Достоевский добивался от своих героев как бы предельно обнаженного слова правды о самих себе, самосознания на такой ступени, что становятся относительно несущественными внешние обстоятельства среды, природного окружения, без чего не мыслится мир Толстого или Шолохова. По точным словам М. Бахтина, Достоевский напряженно пытался отыскать и показать в человеке «нечто внутренне незавершимое» [27, 99], – то, что и вызывает к художественному воплощению самосознание героя как широчайшую основу раскрытия его духовных возможностей. Автор получает возможность это «незавершенное ядро» личности возвести в «перл создания» и, исходя из него, строить совершенно новые, непредсказуемые отношения героя с данным ему миром и с самим собою. Разумеется, такую незавершимость не следует понимать как принципиальную раздвоенность сознания героев Достоевского, отражающую раздвоенность психологии и сознания самого писателя. Это не основа мира Достоевского, не «твердь земная», которая содержит в себе моральные, философские, рациональные начала всей жизни, но та художественная тенденция, которая испытывает, искушает, подвергает сомнению во всех ипостасях эту твердь, конечно, по Достоевскому, ничуть ее не колебля.
У Толстого, в отличие от Достоевского, психология героев и их отдельные психологические состояния связаны не столько с развитием и становлением их самосознаний – для Толстого это очевидно – сколько с анализом нравственной подоплеки человеческих поступков, то есть для определения характеров героев.

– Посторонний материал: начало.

/-- A machine whose source holds at most `cap` bytes and whose position counter has `b` bits, elsewhere as given. -/
def bounded (cap b : Nat) (s : State) : State :=
  { s with impl := { Config.Impl.default with srcCap := some cap, idxBits := some b } }

/-- An open sink with two bytes and `w` more bits, three at least. -/
def sunk (w : BitVec 3) : BitSink := ⟨[0x66, 0x7F], 0xE0, w, false⟩

/-- X64 registers after a first value. -/
def seen (v : Word) : XorRegs := ⟨false, v, false, 0, 0⟩

/-- CHP encoder registers, window 2, after the values at positions 0 and 1. -/
def ring2 (v0 v1 : Word) : ChpEncRegs := (ChpEncRegs.store (ChpEncRegs.store
  { ChpEncRegs.reset with log2w := 1, first := false } 0 v0) 1 v1)

/-- CHP decoder registers, window 128, after the value 1.5. -/
def one15 : ChpDecRegs := { ChpDecRegs.reset with first := false, ring := [(0, 0x3FF8000000000000)] }

/-! ## WellFormed refuses what an encoding does not admit -/

theorem test_command_off_the_port :
    Instr.wellFormed .cFirst .reset = false ∧ Instr.wellFormed (.xSteady 3) (.cfgW 7) = false ∧
      Instr.wellFormed .eraPrefix .status = false ∧ Instr.wellFormed .cFirst (.encOpen .x64) = false ∧
      Instr.wellFormed .xFirst (.wbit true) = false ∧ Instr.wellFormed .cFirst (.wbits 0 1) = false ∧
      Instr.wellFormed .xFirst .flush = false ∧ Instr.wellFormed .xFirst .bytes = false ∧
      Instr.wellFormed (.dispatch .x64 .x64) (.encVal 0) = false ∧
      Instr.wellFormed (.dispatch .x64 .x64) .encClose = false ∧
      Instr.wellFormed .xFirst (.load []) = false ∧ Instr.wellFormed .xFirst (.decOpen .raw) = false ∧
      Instr.wellFormed .xFirst .rbit = false ∧ Instr.wellFormed .xFirst (.rbits 1) = false ∧
      Instr.wellFormed (.dispatch .x64 .x64) .decVal = false ∧
      Instr.wellFormed .xFirst (.compress .x64 []) = false ∧
      Instr.wellFormed .xFirst (.decompress .x64 []) = false := by decide

theorem test_dispatch_under_another_codec :
    Instr.wellFormed (.dispatch .era .x64) (.x64Enc 0) = false ∧
      Instr.wellFormed (.dispatch .chp .era) (.eraEnc 0) = false ∧
      Instr.wellFormed (.dispatch .x64 .chp) (.chpEnc 0) = false ∧
      Instr.wellFormed (.dispatch .era .x64) .x64Close = false ∧
      Instr.wellFormed (.dispatch .raw .era) .eraClose = false ∧
      Instr.wellFormed .port .chpClose = false ∧
      Instr.wellFormed (.dispatch .x64 .era) .x64Dec = false ∧
      Instr.wellFormed (.dispatch .era .chp) .eraDec = false ∧
      Instr.wellFormed (.dispatch .chp .raw) .chpDec = false := by decide

theorem test_x64_field_too_wide :
    Instr.wellFormed .xFirst (.xFirst 63 1) = false ∧ Instr.wellFormed .xFirst (.xFirst 65 1) = false ∧
      Instr.wellFormed .xFirst .xSame = false ∧ Instr.wellFormed (.xSteady 3) (.xReuse 8) = false ∧
      Instr.wellFormed (.xSteady 3) (.xNews 0 1 1) = false ∧
      Instr.wellFormed (.xSteady 3) (.xNewl 7 0 1) = false := by decide

theorem test_prefix_where_none_stands :
    Instr.wellFormed (.xSteady 3) .eSameb = false ∧ Instr.wellFormed .xFirst .ePlain = false ∧
      Instr.wellFormed .cFirst (.eNewb 3) = false := by decide

theorem test_chp_field_too_wide :
    Instr.wellFormed (.cSteady 7 0) (.cFirst 0) = false ∧ Instr.wellFormed (.cSteady 7 0) (.cCopy 128) = false ∧
      Instr.wellFormed (.cSteady 1 0) (.cHist 2 0 1 1) = false ∧
      Instr.wellFormed (.cSteady 1 0) (.cHist 1 0 1 2) = false ∧
      Instr.wellFormed (.cSteady 1 40) (.cPrev (BitVec.ofNat 64 (2 ^ 40))) = false ∧
      Instr.wellFormed (.cSteady 1 0) (.cPrevn 7 (BitVec.ofNat 64 (2 ^ 40))) = false := by decide

/-! ## One word for every constructor, from the tables of `30_encoding.md` -/

/-- Host commands (R71). Fields a row does not name are set too, and are not read. -/
theorem test_decode_commands :
    decode .port (.command ⟨0x01, 3, 9, true, 5, [1], [2]⟩) = .ok .reset ∧
      decode .port (.command ⟨0x02, 0, 54, false, 0, [], []⟩) = .ok (.cfgW 54) ∧
      decode .port (.command ⟨0x03, 0, 0, false, 0, [], []⟩) = .ok .status ∧
      decode .port (.command ⟨0x08, 1, 0, false, 0, [], []⟩) = .ok (.encOpen .x64) ∧
      decode .port (.command ⟨0x09, 0, 0, true, 0, [], []⟩) = .ok (.wbit true) ∧
      decode .port (.command ⟨0x0A, 0, 7, false, 0x33, [], []⟩) = .ok (.wbits 0x33 7) ∧
      decode .port (.command ⟨0x0B, 0, 0, false, 0, [], []⟩) = .ok .flush ∧
      decode .port (.command ⟨0x0C, 0, 0, false, 0, [], []⟩) = .ok .bytes ∧
      decode .port (.command ⟨0x0D, 0, 0, false, 0x3FF8000000000000, [], []⟩) =
        .ok (.encVal 0x3FF8000000000000) ∧
      decode .port (.command ⟨0x0E, 0, 0, false, 0, [], []⟩) = .ok .encClose ∧
      decode .port (.command ⟨0x10, 0, 0, false, 0, [0x66, 0x7F], []⟩) = .ok (.load [0x66, 0x7F]) ∧
      decode .port (.command ⟨0x11, 2, 0, false, 0, [], []⟩) = .ok (.decOpen .era) ∧
      decode .port (.command ⟨0x12, 0, 0, false, 0, [], []⟩) = .ok .rbit ∧
      decode .port (.command ⟨0x13, 0, 64, false, 0, [], []⟩) = .ok (.rbits 64) ∧
      decode .port (.command ⟨0x14, 0, 0, false, 0, [], []⟩) = .ok .decVal ∧
      decode .port (.command ⟨0x18, 3, 0, false, 0, [7], [0x1100]⟩) = .ok (.compress .chp [0x1100]) ∧
      decode .port (.command ⟨0x19, 0, 0, false, 0, [0x66], [7]⟩) = .ok (.decompress .raw [0x66]) ∧
      decode .port (.command ⟨0x1F, 0, 0, false, 0, [], []⟩) = .error .reservedOp := by
  refine ⟨?_, ?_, ?_, ?_, ?_, ?_, ?_, ?_, ?_, ?_, ?_, ?_, ?_, ?_, ?_, ?_, ?_, ?_⟩ <;> rfl

/-- The dispatch rows (R71): one word, three instructions. -/
theorem test_decode_dispatch :
    decode (.dispatch .x64 .raw) (.command ⟨0x0D, 0, 0, false, 9, [], []⟩) = .ok (.x64Enc 9) ∧
      decode (.dispatch .era .raw) (.command ⟨0x0D, 0, 0, false, 9, [], []⟩) = .ok (.eraEnc 9) ∧
      decode (.dispatch .chp .raw) (.command ⟨0x0D, 0, 0, false, 9, [], []⟩) = .ok (.chpEnc 9) ∧
      decode (.dispatch .x64 .raw) (.command ⟨0x0E, 0, 0, false, 0, [], []⟩) = .ok .x64Close ∧
      decode (.dispatch .era .raw) (.command ⟨0x0E, 0, 0, false, 0, [], []⟩) = .ok .eraClose ∧
      decode (.dispatch .chp .raw) (.command ⟨0x0E, 0, 0, false, 0, [], []⟩) = .ok .chpClose ∧
      decode (.dispatch .raw .x64) (.command ⟨0x14, 0, 0, false, 0, [], []⟩) = .ok .x64Dec ∧
      decode (.dispatch .raw .era) (.command ⟨0x14, 0, 0, false, 0, [], []⟩) = .ok .eraDec ∧
      decode (.dispatch .raw .chp) (.command ⟨0x14, 0, 0, false, 0, [], []⟩) = .ok .chpDec ∧
      decode (.dispatch .raw .chp) (.command ⟨0x0D, 0, 0, false, 9, [], []⟩) = .error .notDispatched := by
  refine ⟨?_, ?_, ?_, ?_, ?_, ?_, ?_, ?_, ?_, ?_⟩ <;> rfl

/-- The bits of a byte sequence, as a record. -/
def wire (buf : List Byte) : Encoding := .record (bytesBits buf)

/-- X64 records (R75), cut out of vectors X1, X4, X8 and X12. -/
theorem test_decode_x64_records :
    decode .xFirst (wire [0x66, 0x7F, 0xEC]) = .ok (.xFirst 51 0x3FF) ∧
      decode .xFirst (wire [0x81]) = .ok (.xFirst 64 0) ∧
      decode (.xSteady 64) (wire [0x40]) = .ok .xSame ∧
      decode (.xSteady 6) (wire [0b00101101]) = .ok (.xReuse 0b101101) ∧
      decode (.xSteady 64) (wire [0b10010001, 0b01000000]) = .ok (.xNews 2 2 1) ∧
      decode (.xSteady 64) (wire [0xC0, 0x10, 0, 0, 0, 0, 0, 0, 0, 0]) = .ok (.xNewl 0 0 0x4000000000000000) ∧
      decode (.xSteady 64) (wire [0xFC, 0x00, 0x00, 0x1F, 0xFF, 0xF0]) = .ok (.xNewl 7 32 0x7FFF) ∧
      decode (.xSteady 64) (.record [false]) = .error .truncated := by
  refine ⟨?_, ?_, ?_, ?_, ?_, ?_, ?_, ?_⟩ <;> rfl

/-- ERA prefixes (R78). -/
theorem test_decode_prefixes :
    decode .eraPrefix (wire [0x00]) = .ok .eSameb ∧ decode .eraPrefix (wire [0x80]) = .ok .ePlain ∧
      decode .eraPrefix (wire [0xCE]) = .ok (.eNewb 3) ∧
      decode .eraPrefix (.record [true]) = .error .truncated := by
  refine ⟨?_, ?_, ?_, ?_⟩ <;> rfl

/-- CHP records (R79), cut out of vectors H1, H4, F21. -/
theorem test_decode_chp_records :
    decode .cFirst (wire [0x40, 0x14, 0, 0, 0, 0, 0, 0]) = .ok (.cFirst 0x4014000000000000) ∧
      decode (.cSteady 7 0) (wire [0x02, 0x80]) = .ok (.cCopy 5) ∧
      decode (.cSteady 7 0) (wire [0x40, 0x11, 0x87]) = .ok (.cHist 0 1 6 7) ∧
      decode (.cSteady 7 40) (wire [0x80, 0x00, 0x00, 0x00, 0x01, 0x00]) = .ok (.cPrev 4) ∧
      decode (.cSteady 7 0) (wire [0xF8, 0x00, 0x00, 0x00, 0x00, 0x10]) = .ok (.cPrevn 7 2) ∧
      decode .cFirst (wire [0x40]) = .error .truncated := by
  refine ⟨?_, ?_, ?_, ?_, ?_, ?_⟩ <;> rfl

/-- The bits the encoder writes for three records of vectors X12, E3 and H1. -/
theorem test_encode_records :
    encode (.xSteady 64) (.xNewl 7 32 0x7FFF) =
        .record ([true, true] ++ [true, true, true] ++ [true, false, false, false, false, false] ++
          List.replicate 16 false ++ List.replicate 15 true) ∧
      encode .eraPrefix (.eNewb 3) = .record [true, true, false, false, true, true] ∧
      encode (.cSteady 7 0) (.cHist 0 1 6 7) = wire [0x40, 0x11, 0x87] := by
  refine ⟨?_, ?_, ?_⟩ <;> rfl

/-- A table word: the row's `op` alone, the operand bits 0, and with operand bits in the places of log 2. -/
theorem test_table_words :
    decodeTableWord 8 0x01 = some .reset ∧ decodeTableWord 8 0x0A = some (.wbits 0 0) ∧
      decodeTableWord 16 (0x0A + 7 * 2 ^ 7) = some (.wbits 0 7) ∧ decodeTableWord 8 0x1F = none := by
  refine ⟨?_, ?_, ?_, ?_⟩ <;> rfl

/-! ## One step each, on the worked values of `95_test_vectors.md` -/

/-- `RESET` from a machine that has worked. -/
theorem test_reset : after .reset (decodingX .era (seen 7) [0x66]) = some { State.reset with resp := some .ok } := by
  decide

/-- Y5, and P3 step 1. -/
theorem test_cfgW : answer (.cfgW 54) State.reset = some (.err .contractViolation) ∧
    (after (.cfgW 1) State.reset).map (·.cfgLog2w) = some 1 := by decide

/-- Y1, and the status word of P3 step 5. -/
theorem test_status : answer .status State.reset = some (.status 0x0000000700100000) ∧
    answer .status { State.reset with
      cfgLog2w := 1
      e := { EncHalf.reset with codec := .chp, bs := ⟨[], 0, 0, true⟩ }
      d := { DecHalf.reset with codec := .chp, phase := .fault, err := .endOfStream } } =
        some (.status 0x00000001026F0000) := by decide

/-- P1 step 2, from a machine whose sink is in use. -/
theorem test_encOpen : after (.encOpen .x64) (encoding .chp ⟨[0x66], 0x80, 1, true⟩) =
    some { encoding .x64 BitSink.reset with resp := some .ok } := by decide

/-- B3 and B11. -/
theorem test_wbit : (after (.wbit true) (encoding .raw BitSink.reset)).map (·.e.bs) = some ⟨[], 0x80, 1, false⟩ ∧
    answer (.wbit false) (encoding .raw ⟨[], 0, 0, true⟩) = some (.err .contractViolation) := by decide

/-- B1, the second write, and B9. -/
theorem test_wbits : (after (.wbits 0x3FF 12) (encoding .raw ⟨[], 0x66, 7, false⟩)).map (·.e.bs) =
      some ⟨[0x66, 0x7F], 0xE0, 3, false⟩ ∧
    (after (.wbits 0 65) State.reset).map (·.e.status.cv) = some true := by decide

/-- B2, and B4 with its eighth bit written. -/
theorem test_flush : (after .flush (encoding .raw ⟨[0x66, 0x7F], 0xE0, 3, false⟩)).map (·.e.bs) =
      some ⟨[0x66, 0x7F, 0xE0], 0, 0, true⟩ ∧
    (after .flush (encoding .raw ⟨[0xFF], 0, 0, false⟩)).map (·.e.bs) = some ⟨[0xFF], 0, 0, true⟩ := by decide

/-- P4 steps 8 and 4. -/
theorem test_bytes : answer .bytes (encoding .raw ⟨[0x66, 0x7F, 0xE0], 0, 0, true⟩) =
      some (.bytes [0x66, 0x7F, 0xE0]) ∧
    answer .bytes (encoding .raw ⟨[0x66, 0x7F], 0xE0, 3, false⟩) = some (.err .contractViolation) := by decide

/-- P1 step 3, and Y2. -/
theorem test_encVal : (after (.encVal 0x3FF8000000000000) (encoding .x64 BitSink.reset)).map (·.e.bs) =
      some ⟨[0x66, 0x7F], 0xE0, 3, false⟩ ∧
    (after (.encVal 0) State.reset).map (·.e.status.cv) = some true := by decide

/-- P1 step 6, and Y4. -/
theorem test_encClose :
    (after .encClose { encodingX ⟨false, 0x3FF4000000000000, true, 12, 50⟩ with
      e := { (encodingX ⟨false, 0x3FF4000000000000, true, 12, 50⟩).e with
        bs := ⟨[0x66, 0x7F, 0xEC], 0x8A, 7, false⟩ } }).map (·.e.bs) =
      some ⟨[0x66, 0x7F, 0xEC, 0x8B, 0x0E, 0x40, 0x08], 0, 0, true⟩ ∧
    answer .encClose (encoding .x64 ⟨[], 0, 0, true⟩) = some (.err .contractViolation) := by decide

/-- Y9: `LOAD` leaves the half in DONE. -/
theorem test_load : (after (.load [0x66, 0x7F]) (decoding .x64 [])).map (fun t => (t.d.bs, t.d.phase)) =
    some (⟨[0x66, 0x7F], 0⟩, .done) := by decide

/-- P2 step 3: the cursor stays. -/
theorem test_decOpen :
    (after (.decOpen .x64) { State.reset with d := { DecHalf.reset with bs := ⟨[0xA5, 0x66], 8⟩ } }).map
      (fun t => (t.d.bs.pos, t.d.phase, t.d.x.first)) = some (8, .run, true) := by decide

/-- B18, and B15. -/
theorem test_rbit : answer .rbit (decoding .raw [0x66, 0x7F, 0xE0]) = some (.bit false) ∧
    answer .rbit (decoding .raw []) = some (.err .endOfStream) := by decide

/-- B14, the first read, and B17. -/
theorem test_rbits : answer (.rbits 20) (decoding .raw [0x66, 0x7F, 0xE0]) = some (.val 0x667FE) ∧
    answer (.rbits 65) (decoding .raw [0x66]) = some (.err .contractViolation) := by decide

/-- P2 step 4, and Y3. -/
theorem test_decVal : answer .decVal (decoding .x64 [0x66, 0x7F, 0xEC]) = some (.val 0x3FF8000000000000) ∧
    answer .decVal State.reset = some (.err .contractViolation) := by decide

/-- X1, E2 and H1. -/
theorem test_compress :
    answer (.compress .x64 [0x3FF8000000000000, 0x3FF8000000000000, 0x3FF4000000000000]) State.reset =
      some (.bytes [0x66, 0x7F, 0xEC, 0x8B, 0x0E, 0x40, 0x08]) ∧
    answer (.compress .era [0x3FB999999999999A, 0x3FC999999999999A, 0x3FD3333333333333]) State.reset =
      some (.bytes [0xC1, 0xA1, 0xFD, 0xC6, 0x2A, 0xE0, 0x74, 0x35, 0x00, 0x80]) ∧
    answer (.compress .chp [0x4014000000000000, 0x4008000000000000, 0x4014000000000000]) State.reset =
      some (.bytes [0x40, 0x14, 0, 0, 0, 0, 0, 0, 0x40, 0x11, 0x87, 0x40, 0x91, 0x87, 0x41, 0x03, 0x8F, 0xFB]) := by
  decide +kernel

/-- X2, E4 and H3: the blocks of no value. -/
theorem test_compress_nothing :
    answer (.compress .x64 []) State.reset = some (.bytes [0x66, 0xFF, 0xE0]) ∧
      answer (.compress .era []) State.reset = some (.bytes [0x99, 0xBF, 0xF8]) ∧
      answer (.compress .chp []) State.reset = some (.bytes [0x7F, 0xF8, 0, 0, 0, 0, 0, 0]) := by
  decide +kernel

Безусловно, что психологизм Шолохова ближе к традициям Толстого, нежели Достоевского.
«Самосознание как художественная доминант а построения героя, – отмечает М. Бахтин, – не может лечь рядом с другими чертами его образа, оно вбирает эти черты в себя как свой материал и лишает их всякой определяющей и завершающей героя силы. Самосознание можно сделать доминантой в изображении всякого человека. Но не всякий человек является одинаково благоприятным материалом такого изображения» [27, 84]. Григорий Мелехов является «благоприятным материалом» для изображения его самосознания как доминанты. Однако необходимо отметить, что момент «доминанты самосознания» приобретает у Григория особый оттенок именно в сложной мозаике отношений с другими характерами и героями романа.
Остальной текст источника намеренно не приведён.